Decreased vascularization of tumors affects the availability of both glucose and oxygen and may influence how glucose is used by cancer cells in vivo. Stabilization of hypoxia-inducible factors (HIFs) is a critical part of the metabolic adaptation to low-oxygen and activation of HIFs is reported in many cancers . Metformin has recently been shown to reduce hypoxia-induced HIF1? stabilization and diminish expression of HIF target genes in tumors , suggesting that metformin may serve a therapeutic role in cancers that are dependent on HIF signaling for survival in hypoxic environments. A better understanding of the signaling and metabolic effects of metformin on cancer cells will help define other tumor contexts likely to be sensitive to metformin.
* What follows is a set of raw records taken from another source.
/-! ### KeyStore.lean -/

theorem State.keyUseErr_leapkept {r s : State} (h : LeapKept r s) : LeapKept r (s.keyUseErr) := by
  unfold State.keyUseErr
  apply State.event_leapkept
  apply State.count_leapkept
  exact h

theorem State.cryptoStart_leapkept {r s s' : State} (h : LeapKept r s) {o : CryptoOp} (e : s.cryptoStart o = some s') : LeapKept r s' := by
  unfold State.cryptoStart at e
  split at e
  · split at e
    · cases e
      apply State.leaseTake_leapkept
      exact h.upd rfl rfl rfl
    · cases e
  · cases e

theorem State.requestSign_leapkept {r s : State} (h : LeapKept r s) (use : CryptoUse) (slot : Nat) (msg : List Byte) :
    LeapKept r (s.requestSign use slot msg).1 := by
  unfold State.requestSign
  extract_lets waits key
  clear_value key
  refine LeapKept.iteFst ?_ (State.keyUseErr_leapkept h)
  split
  next e => exact State.cryptoStart_leapkept h e
  · exact State.count_leapkept h _

/-! ### Capture.lean -/

theorem State.modCap_leapkept {r s : State} (h : LeapKept r s) (c : Nat) (f : CapCh → CapCh) : LeapKept r (s.modCap c f) := by
  unfold State.modCap
  extract_lets x1
  exact h.upd rfl rfl rfl

theorem State.capEvent_leapkept {r s : State} (h : LeapKept r s) (bit : Nat) (c : Nat) : LeapKept r (s.capEvent bit c) := by
  unfold State.capEvent
  apply State.logRaise_leapkept
  apply State.event_leapkept
  exact h

theorem State.capClose_leapkept {r s : State} (h : LeapKept r s) (c : Nat) (o : CapOpen) : LeapKept r (s.capClose c o) := by
  unfold State.capClose
  extract_lets x1 x2
  have hx2 : LeapKept r x2 := by
    unfold x2
    apply State.modCap_leapkept
    exact h
  clear_value x2
  refine LeapKept.ite ?_ ?_
  · apply State.modCap_leapkept
    exact hx2
  · apply State.count_leapkept
    apply State.modCap_leapkept
    apply State.dramWrite_leapkept
    exact hx2

theorem State.capAppend_leapkept {r s : State} (h : LeapKept r s) (c : Nat) (o : CapOpen) (inst : Nat) (e : List Byte) : LeapKept r (s.capAppend c o inst e) := by
  unfold State.capAppend
  apply State.modCap_leapkept
  exact h

theorem State.capOpenBlock_leapkept {r s : State} (h : LeapKept r s) (c : Nat) (a2 : Nat) (inst : Nat) (period : Nat) (e : List Byte) : LeapKept r (s.capOpenBlock c a2 inst period e) := by
  unfold State.capOpenBlock
  extract_lets x1
  refine LeapKept.ite ?_ ?_
  · apply State.modCap_leapkept
    exact h
  · apply State.modCap_leapkept
    exact h

theorem State.capAdd_leapkept {r s : State} (h : LeapKept r s) (c : Nat) (a2 : Nat) (inst : Nat) (cov : Nat) (period : Nat) (mk : Nat → List Byte) : LeapKept r (s.capAdd c a2 inst cov period mk) := by
  unfold State.capAdd
  extract_lets x1 x2
  have hx2 : LeapKept r x2 := by
    unfold x2
    split
    · apply State.capOpenBlock_leapkept
      exact h
    · extract_lets x3
      refine LeapKept.ite ?_ ?_
      · apply State.capAppend_leapkept
        exact h
      · apply State.capOpenBlock_leapkept
        apply State.capClose_leapkept
        exact h
  clear_value x2
  refine LeapKept.ite ?_ ?_
  · exact h
  · refine LeapKept.ite ?_ ?_
    · apply State.modCap_leapkept
      exact h
    · apply State.modCap_leapkept
      exact hx2

theorem State.capSnap_leapkept {r s : State} (h : LeapKept r s) (seq : Nat) (inst : Nat) (next : Nat) (tq : BitVec 16) (lane : Nat → List Byte) : LeapKept r (s.capSnap seq inst next tq lane) := by
  unfold State.capSnap
  refine LeapKept.foldl ?_ _ ?_
  · intro y1 y2 y3
    extract_lets x5
    apply State.capAdd_leapkept
    exact y3
  · exact h

theorem State.capStop_leapkept {r s : State} (h : LeapKept r s) (c : Nat) (st : CapSt) (cause : Nat) (endAt : Nat) : LeapKept r (s.capStop c st cause endAt) := by
  unfold State.capStop
  extract_lets x1 x2 x3 x4
  have hx1 : LeapKept r x1 := by
    unfold x1
    refine LeapKept.foldl ?_ _ ?_
    · intro y6 y7 y8
      apply State.capClose_leapkept
      exact y8
    · exact h
  clear_value x1
  have hx2 : LeapKept r x2 := by
    unfold x2
    apply State.modCap_leapkept
    exact hx1
  clear_value x2
  have hx4 : LeapKept r x4 := by
    unfold x4
    exact hx2.upd rfl rfl rfl
  clear_value x4
  apply State.dramWrite_leapkept
  exact hx4

theorem capEndRow_leapkept {r s : State} (h : LeapKept r s) (c : Nat) : LeapKept r (capEndRow c s) := by
  unfold capEndRow
  refine LeapKept.ite ?_ ?_
  · apply State.count_leapkept
    apply State.capEvent_leapkept
    apply State.capStop_leapkept
    exact h
  · exact h

theorem capOverflowRow_leapkept {r s : State} (h : LeapKept r s) (c : Nat) (fifo : Bool) : LeapKept r (capOverflowRow c fifo s) := by
  unfold capOverflowRow
  extract_lets x1
  refine LeapKept.ite ?_ ?_
  · apply State.count_leapkept
    apply State.capEvent_leapkept
    apply State.capStop_leapkept
    exact h
  · exact h

theorem State.capAbort_leapkept {r s : State} (h : LeapKept r s) (c : Nat) : LeapKept r (s.capAbort c) := by
  unfold State.capAbort
  extract_lets x1 x2 x3
  have hx2 : LeapKept r x2 := by
    unfold x2
    apply State.modCap_leapkept
    exact h
  clear_value x2
  split
  · apply State.count_leapkept
    exact hx2.upd rfl rfl rfl
  · refine LeapKept.ite ?_ ?_
    · apply State.modCap_leapkept
      apply capEndRow_leapkept
      exact h
    · refine LeapKept.ite ?_ ?_
      · apply State.modCap_leapkept
        apply capOverflowRow_leapkept
        exact h
      · apply State.count_leapkept
        apply State.modCap_leapkept
        apply State.capStop_leapkept
        exact h
  · apply State.modCap_leapkept
    exact h

/-! ### FrontEnd.lean -/

theorem State.modFe_leapkept {r s : State} (h : LeapKept r s) (f : Fe → Fe) : LeapKept r (s.modFe f) := by
  unfold State.modFe
  exact h.upd rfl rfl rfl

theorem State.feStep_leapkept {r s : State} (h : LeapKept r s) : LeapKept r (s.feStep) := by
  unfold State.feStep
  refine LeapKept.ite ?_ ?_
  · apply State.modFe_leapkept
    exact h
  · exact h

/-! ### Mtr.lean -/

theorem State.modMtr_leapkept {r s : State} (h : LeapKept r s) (f : Mtr → Mtr) : LeapKept r (s.modMtr f) := by
  unfold State.modMtr
  exact h.upd rfl rfl rfl

theorem State.modPoint_leapkept {r s : State} (h : LeapKept r s) (m : Nat) (f : MtrPoint → MtrPoint) : LeapKept r (s.modPoint m f) := by
  unfold State.modPoint
  apply State.modMtr_leapkept
  exact h

theorem State.modPulse_leapkept {r s : State} (h : LeapKept r s) (o : Nat) (f : MtrPulse → MtrPulse) : LeapKept r (s.modPulse o f) := by
  unfold State.modPulse
  apply State.modMtr_leapkept
  exact h

theorem State.mtrCond_leapkept {r s : State} (h : LeapKept r s) (m : Nat) (k : Nat) : LeapKept r (s.mtrCond m k) := by
  unfold State.mtrCond
  extract_lets x1 x2 x3 x4 x5 x6 x7 x8 x9 x10 x11 x12 x13
  have hx10 : LeapKept r x10 := by
    unfold x10
    apply State.modPoint_leapkept
    exact h
  clear_value x10
  have hx13 : LeapKept r x13 := by
    unfold x13
    apply State.almSend_leapkept
    exact hx10
  clear_value x13
  refine LeapKept.ite ?_ ?_
  · refine LeapKept.ite ?_ ?_
    · apply State.event_leapkept
      exact hx13
    · exact hx13
  · exact hx10

theorem State.pulseAdd_leapkept {r s : State} (h : LeapKept r s) (o : Nat) (imp : Bool) (d : Nat) (start : Nat) (len : Nat) : LeapKept r (s.pulseAdd o imp d start len) := by
  unfold State.pulseAdd
  extract_lets x1 x2 x3 x4 x5 x6 x7 x8
  have hx8 : LeapKept r x8 := by
    unfold x8
    apply State.modPulse_leapkept
    exact h
  clear_value x8
  refine LeapKept.ite ?_ ?_
  · apply State.event_leapkept
    exact hx8
  · exact hx8

theorem State.pulsesAdd_leapkept {r s : State} (h : LeapKept r s) (m : Nat) (d : List Nat) (start : Nat) (len : Nat) : LeapKept r (s.pulsesAdd m d start len) := by
  unfold State.pulsesAdd
  extract_lets x1
  refine LeapKept.foldl ?_ _ ?_
  · intro y3 y4 y5
    extract_lets x7
    refine LeapKept.ite ?_ ?_
    · split
      · apply State.pulseAdd_leapkept
        apply State.pulseAdd_leapkept
        exact y5
      · apply State.pulseAdd_leapkept
        exact y5
      · apply State.pulseAdd_leapkept
        exact y5
      · apply State.pulseAdd_leapkept
        exact y5
    · exact y5
  · exact h

theorem State.energyAdd_leapkept {r s : State} (h : LeapKept r s) (m : Nat) (d : List Nat) (start : Nat) (len : Nat) : LeapKept r (s.energyAdd m d start len) := by
  unfold State.energyAdd
  extract_lets x1 x2 x3
  have hx2 : LeapKept r x2 := by
    unfold x2
    apply State.modPoint_leapkept
    exact h
  clear_value x2
  have hx3 : LeapKept r x3 := by
    unfold x3
    refine LeapKept.ite ?_ ?_
    · apply State.event_leapkept
      exact hx2
    · exact hx2
  clear_value x3
  apply State.pulsesAdd_leapkept
  exact hx3

theorem State.netEnd_leapkept {r s : State} (h : LeapKept r s) (m : Nat) (start : Nat) (len : Nat) : LeapKept r (s.netEnd m start len) := by
  unfold State.netEnd
  extract_lets x1
  apply State.modPoint_leapkept
  apply State.energyAdd_leapkept
  exact h

theorem State.secondEnd_leapkept {r s : State} (h : LeapKept r s) (m : Nat) : LeapKept r (s.secondEnd m) := by
  unfold State.secondEnd
  apply State.modPoint_leapkept
  exact h

theorem State.mtrCompare_leapkept {r s : State} (h : LeapKept r s) (m : Nat) (end_ : Nat) : LeapKept r (s.mtrCompare m end_) := by
  unfold State.mtrCompare
  extract_lets x1 x2
  split
  · refine LeapKept.ite ?_ ?_
    · apply State.count_leapkept
      apply State.event_leapkept
      exact h
    · exact h
  · exact h

theorem State.mtrMirror_leapkept {r s : State} (h : LeapKept r s) (m : Nat) (body : List Byte) : LeapKept r (s.mtrMirror m body) := by
  unfold State.mtrMirror
  extract_lets x1 x2 x3 x4 x5
  have hx5 : LeapKept r x5 := by
    unfold x5
    exact h.upd rfl rfl rfl
  clear_value x5
  apply State.mtrCompare_leapkept
  apply State.mirrorItem_leapkept
  exact hx5

theorem State.mtrRecordWrite_leapkept {r s : State} (h : LeapKept r s) (m : Nat) (body : List Byte) (sig : Option (List Byte)) : LeapKept r (s.mtrRecordWrite m body sig) := by
  unfold State.mtrRecordWrite
  extract_lets x1 x2 x3 x4 x5 x6 x7 x8 x9 x10 x11
  have hx1 : LeapKept r x1 := by
    unfold x1
    split
    · exact h
    · apply State.count_leapkept
      apply State.event_leapkept
      exact h
  clear_value x1
  have hx5 : LeapKept r x5 := by
    unfold x5
    apply State.modMtr_leapkept
    apply State.dramWrite_leapkept
    exact hx1
  clear_value x5
  have hx6 : LeapKept r x6 := by
    unfold x6
    refine LeapKept.ite ?_ ?_
    · refine LeapKept.ite ?_ ?_
      · apply State.event_leapkept
        exact hx5
      · exact hx5
    · exact hx1
  clear_value x6
  have hx9 : LeapKept r x9 := by
    unfold x9
    exact hx6.upd rfl rfl rfl
  clear_value x9
  have hx10 : LeapKept r x10 := by
    unfold x10
    refine LeapKept.ite ?_ ?_
    · apply State.deliver_leapkept
      exact hx9
    · exact hx9
  clear_value x10
  have hx11 : LeapKept r x11 := by
    unfold x11
    apply State.mtrMirror_leapkept
    exact hx10
  clear_value x11
  apply State.count_leapkept
  apply State.event_leapkept
  exact hx11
Despite increasing evidence that metformin can have profound effects on cancer cells, it is not well understood if the drug accumulates to sufficient levels to cause these direct effects in patient tumors. The liver is a clear site of drug action, as it is exposed to high levels of oral metformin and expresses the metformin transporter OCT1, facilitating uptake and allowing for drug accumulation in this tissue. At metformin doses prescribed to diabetic patients, the circulating levels in plasma and peripheral tissues are orders of magnitude below the concentrations used in vitro to elicit a biological effect in cancer cells. How the concentrations used in vitro translate to the effects on tumor tissues remains controversial, but some studies have shown that metformin induces cancer autonomous metabolic changes in vivo. Metformin has been shown to activate AMPK in intestinal tumors, even in the absence of changes in organismal blood glucose or insulin levels . In another study, tumors engineered to express a surrogate for complex I that is refractory to metformin are resistant to the drug in vivo. These data argue that the direct effect of metformin on mitochondrial electron transport can be relevant for tumor growth in a cell autonomous manner. A better understanding of the pharmacokinetic properties and the molecular mechanisms of metformin will better define how best to use this antidiabetic drug in cancer therapy.